§ What the exercise asks
Return every line in the entries below where the word "ReadsStayInTheirSpaces" shows up.

§ Exercise inputs
/-- R246: on a configured block the sample step is the stand-alone commands one after another, each on the state the one
before left, the envelopes given to `SYNC.STEP` in place of `ARG[0..3]`; when each of them is executed, so is the
sample command, and the block after it is theirs with `ARG` as before, the clip's `ovf` and the seven diagnostic
registers. (The status word is `StatusWordLayout`'s.) -/
def Obligations.PipeSampleRunsTheStages : Prop :=
  ∀ (x0 : F64) (s s1 s2 s3 s4 t : State) (r e : ToneUnit → State),
    let b := s.block
    let level := fMul 0x3FE8000000000000#64 b.params.fullScale
    let high := fLt level x0 = true
    let low := fLt x0 (fNeg level) = true
    let x1 := if fLt level x0 then level else if fLt x0 (fNeg level) then fNeg level else x0
    let ran := fun (i : Instr) (from' to' : State) => exec i from' = .next to' ∧ to'.status = 0#8
    let pair := fun (u : ToneUnit) (from' : State) =>
      ran (.resProc (unitCode u) s4.rdata) from' (r u) ∧ ran (.bqProc (unitCode u) (fAbs (r u).rdata)) (r u) (e u)
    fIsFinite x0 = true → (∀ u, (b.res.get u).tuned = true) → (∀ u, 0 < (b.bq.get u).order) →
    ran (.firProc x1) s s1 → ran (.agcTrack s1.rdata) s1 s2 →
    (if s2.block.agc.windowSamples.toNat ≤ s2.block.agc.sampleCounter.toNat then ran .agcUpdate s2 s3 else s3 = s2) →
    ran (.agcApply s1.rdata) s3 s4 →
    pair .leader s4 → pair .sync (e .leader) → pair .mark (e .sync) → pair .space (e .mark) →
    ran .syncStep { e .space with block := { (e .space).block with arg :=
      (((b.arg.set 0 (e .leader).rdata).set 1 (e .sync).rdata).set 2 (e .mark).rdata).set 3 (e .space).rdata } } t →
      ∃ w : Word,
        let after := s.answer { t.block with
          arg := b.arg, ovf := b.ovf || decide (high ∨ low),
          diag := ⟨x1, s1.rdata, s4.rdata,
            ⟨(e .leader).rdata, (e .sync).rdata, (e .mark).rdata, (e .space).rdata⟩⟩ } w
        exec (.pipeSampleF64 x0) s = .next after ∧
          ∀ imm : BitVec 16, fOfInt imm.toInt = x0 → exec (.pipeSampleI16 imm) s = .next after

/-- R246 in values, with R244 and 60_exceptions.md R272: on a configured block a sample command is executed when every stage's
value is finite, and leaves the seven diagnostic registers, the gain and the FIR filter as the formulas say; when some
stage's value is not finite (the FIR output, the AGC output, a resonator's output, an envelope or a new cascade cell) it is
answered with NonFinite and no state changes. `y u` is the resonator's output, `e u` the envelope. -/
def Obligations.PipeSampleCompletes : Prop :=
  ∀ (x0 : F64) (s : State),
    let b := s.block
    let f := b.fir
    let a := b.agc
    let level := fMul 0x3FE8000000000000#64 b.params.fullScale
    let x1 := if fLt level x0 then level else if fLt x0 (fNeg level) then fNeg level else x0
    let ring' := fun j => if j = f.w ∨ j = f.w + f.l then x1 else f.ring.read j
    let x2 := (List.range f.l).foldl (fun acc k => fAdd acc (fMul (f.tap.read k) (ring' (f.w + f.l - k)))) 0#64
    let peak := if fLt a.currentPeak (fAbs x2) then fAbs x2 else a.currentPeak
    let closes := a.windowSamples.toNat ≤ min (a.sampleCounter.toNat + 1) (2 ^ 32 - 1)
    let gain := if closes then
        (if fLt a.threshold peak then fDiv a.targetLevel peak else fDiv a.targetLevel a.threshold) else a.gain
    let x3 := fMul x2 gain
    let y := fun u =>
      let r := b.res.get u
      let v := fAdd (fAdd (fMul r.a0 x3) (fMul r.b1 r.z1)) (fMul r.b2 r.z2)
      if fLt (fAbs v) Config.flushEps then 0#64 else v
    let e := fun u => cascadeOut (b.bq.get u) (fAbs (y u))
    let finite := fIsFinite x2 = true ∧ fIsFinite x3 = true ∧ (∀ u, fIsFinite (y u) = true) ∧
      ∀ u, fIsFinite (e u) = true ∧ ∀ i < 2 * ((b.bq.get u).order / 2) + (b.bq.get u).order % 2,
        fIsFinite (cascadeState (b.bq.get u) (fAbs (y u)) i) = true
    (0 < f.l ∧ a.cfg = true ∧ (∀ u, (b.res.get u).tuned = true) ∧ (∀ u, 0 < (b.bq.get u).order) ∧
      b.sync.senseSet = true ∧ 1 ≤ b.sync.tLMin.toNat ∧ 1 ≤ b.sync.tLValid.toNat ∧ 1 ≤ b.sync.tStart.toNat ∧
      1 ≤ b.sync.tBit.toNat) →
    fIsFinite x0 = true →
    (finite → ∃ t, exec (.pipeSampleF64 x0) s = .next t ∧ t.status = 0#8 ∧ t.pending = s.pending.tail ∧
        t.block.diag = ⟨x1, x2, x3, ⟨e .leader, e .sync, e .mark, e .space⟩⟩ ∧ t.block.agc.gain = gain ∧
        (∀ j, t.block.fir.ring.read j = ring' j) ∧ t.block.fir.w = (f.w + 1) % f.l ∧
        (∀ u, (t.block.res.get u).z1 = y u ∧ (t.block.res.get u).z2 = (b.res.get u).z1) ∧
        ∀ imm : BitVec 16, fOfInt imm.toInt = x0 → exec (.pipeSampleI16 imm) s = .next t) ∧
    (¬ finite → exec (.pipeSampleF64 x0) s = .next (s.takeFault .nonFinite) ∧
      ∀ imm : BitVec 16, fOfInt imm.toInt = x0 → exec (.pipeSampleI16 imm) s = .next (s.takeFault .nonFinite))

/-- 10_state.md R37, R244 (`CLIP_LEVEL` is 0.75 * `FULL_SCALE`): `ovf` is set by a clipped sample, stays set through every
other command, and only `PIPE.RESET` clears it. With a legal `FULL_SCALE` (00_scope.md R11) the level is not negative, so
a sample is past it on one side only. -/
def Obligations.OverflowFlagIsSticky : Prop :=
  ∀ (i : Instr) (s t : State), exec i s = .next t →
    let level := fMul 0x3FE8000000000000#64 s.block.params.fullScale
    (i = .pipeReset → t.block.ovf = false) ∧
    (i ≠ .pipeReset → s.block.ovf = true → t.block.ovf = true) ∧
    (t.block.ovf = true → s.block.ovf = true ∨
      ∃ x, (i = .pipeSampleF64 x ∨ ∃ imm, i = .pipeSampleI16 imm ∧ x = fOfInt imm.toInt) ∧
        t.status = 0#8 ∧ (fLt level x = true ∨ fLt x (fNeg level) = true)) ∧
    (ParamsOk s.block.params →
      ∀ x, (i = .pipeSampleF64 x ∨ ∃ imm, i = .pipeSampleI16 imm ∧ x = fOfInt imm.toInt) → t.status = 0#8 →
        (fLt level x = true → t.block.ovf = true ∧ t.block.diag.tap0 = level) ∧
        (fLt x (fNeg level) = true → t.block.ovf = true ∧ t.block.diag.tap0 = fNeg level) ∧
        (fLt level x = false → fLt x (fNeg level) = false →
          t.block.ovf = s.block.ovf ∧ t.block.diag.tap0 = x))

/-! ## Every state -/

/-- The model's one form of a memory (log 5) is kept by every step, so that two memories that read the same are the same
data. -/
def Obligations.MemoriesStayCanonical : Prop :=
  (∀ s t : State, CellsCanonical s.block → step s = .next t → CellsCanonical t.block) ∧
  ∀ m m' : Memory, m.wf = true → m'.wf = true → (∀ i, m.read i = m'.read i) → m = m'

/-- 20_memory.md R60, R63: on a block with legal parameters no step lets a length pass its capacity, `w` reach `L` or a memory
list a cell outside its address space. A listed cell is one that does not hold what an unlisted one reads as (the model's
form of a memory, log 5), so a zero written outside would leave no entry; what commands READ is
`ReadsStayInTheirSpaces`. -/
def Obligations.LengthsAndListedCellsStayInTheirSpaces : Prop :=
  ∀ s t : State, ParamsOk s.block.params → WithinSpaces s.block → step s = .next t →
    WithinSpaces t.block ∧ t.block.params = s.block.params

/-- 60_exceptions.md R279, 10_state.md R30, 44_level_agc.md R191: every binary64 value of the state stays finite, on a
block with a legal `AGC_GAIN_INIT` (00_scope.md R11); the gain stays finite and not negative, and the processing
commands return finite values. -/
def Obligations.ValuesStayFinite : Prop :=
  (∀ s t : State, ParamsOk s.block.params → AllFinite s.block → AgcOk s.block.agc → step s = .next t →
    AllFinite t.block ∧ AgcOk t.block.agc) ∧
  ∀ (i : Instr) (s t : State),
    ((∃ x, i = .firProc x) ∨ (∃ u x, i = .resProc u x) ∨ (∃ u x, i = .bqProc u x) ∨ ∃ x, i = .agcApply x) →
    exec i s = .next t → fIsFinite t.rdata = true

/-- 20_memory.md R60: `OB`, `TAP`, `RING`, `BQC` and `BQZ` are read only at their valid indices: on two states whose blocks
differ at most in cells outside those ranges every command gives the same answer, and leaves two such blocks again. The
write index is below `L` (43_circular_fir.md R173); the pending commands may differ. -/
def Obligations.ReadsStayInTheirSpaces : Prop :=
  ∀ (i : Instr) (s s' t t' : State), SameValid s.block s'.block → (0 < s.block.fir.l → s.block.fir.w < s.block.fir.l) →
    exec i s = .next t → exec i s' = .next t' →
      t'.status = t.status ∧ t'.rdata = t.rdata ∧ SameValid t.block t'.block

/-- The accuracy 00_scope.md R16 (d) lets a model assume, as the named properties of one tuning (41_tone_resonator.md R145)
and of one LowPass specification with gain 1 (40_filter_designer.md R125), reaches the machine's state: the tuning is
executed and the unit's registers are within 1e-9 of the closed forms, and the taps in `OB` of an executed design sum to 1
within 1e-6. The properties are hypotheses here (log 7 says what is imposed on every record). -/
def Obligations.AccuracyReachesTheState : Prop :=
  (∀ (u : ToneUnit) (s : State),
    let f := s.block.arg[0]
    let fs := s.block.arg[1]
    let bw := s.block.arg[2]
    let wc := 2 * Real.pi * valueOf f / valueOf fs
    (fIsFinite f = true ∧ fIsFinite fs = true ∧ fIsFinite bw = true) →
    (fLt 0#64 fs = true ∧ fLe 0#64 bw = true ∧ fLe 0#64 f = true) → MeetsR145 numerics f fs bw →
      ∃ t, exec (.resSetfreq (unitCode u)) s = .next t ∧ t.status = 0#8 ∧
        RelativelyClose (t.block.res.get u).a0
          (if valueOf bw = 0 then Real.sin wc else Real.sin wc / (valueOf fs / 6 / valueOf bw)) ∧
        RelativelyClose (t.block.res.get u).b1 (2 * Real.exp (-Real.pi * valueOf bw / valueOf fs) * Real.cos wc) ∧
        RelativelyClose (t.block.res.get u).b2 (-Real.exp (-2 * Real.pi * valueOf bw / valueOf fs))) ∧
  ∀ (tapCount : Word) (s t : State), s.block.arg[4] = Config.one →
    MeetsR125 numerics s.block.params tapCount.toNat s.block.arg[0] s.block.arg[1] s.block.arg[2] s.block.arg[3] →
    exec (.firDesign 0#16 tapCount) s = .next t → t.status = 0#8 →
      fIsFinite (tapSum t.block.ob.read tapCount.toNat) = true ∧
        |valueOf (tapSum t.block.ob.read tapCount.toNat) - 1| < 1e-6
end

§ Result of the task
`ReadsStayInTheirSpaces`. -/
def Obligations.ReadsStayInTheirSpaces : Prop :=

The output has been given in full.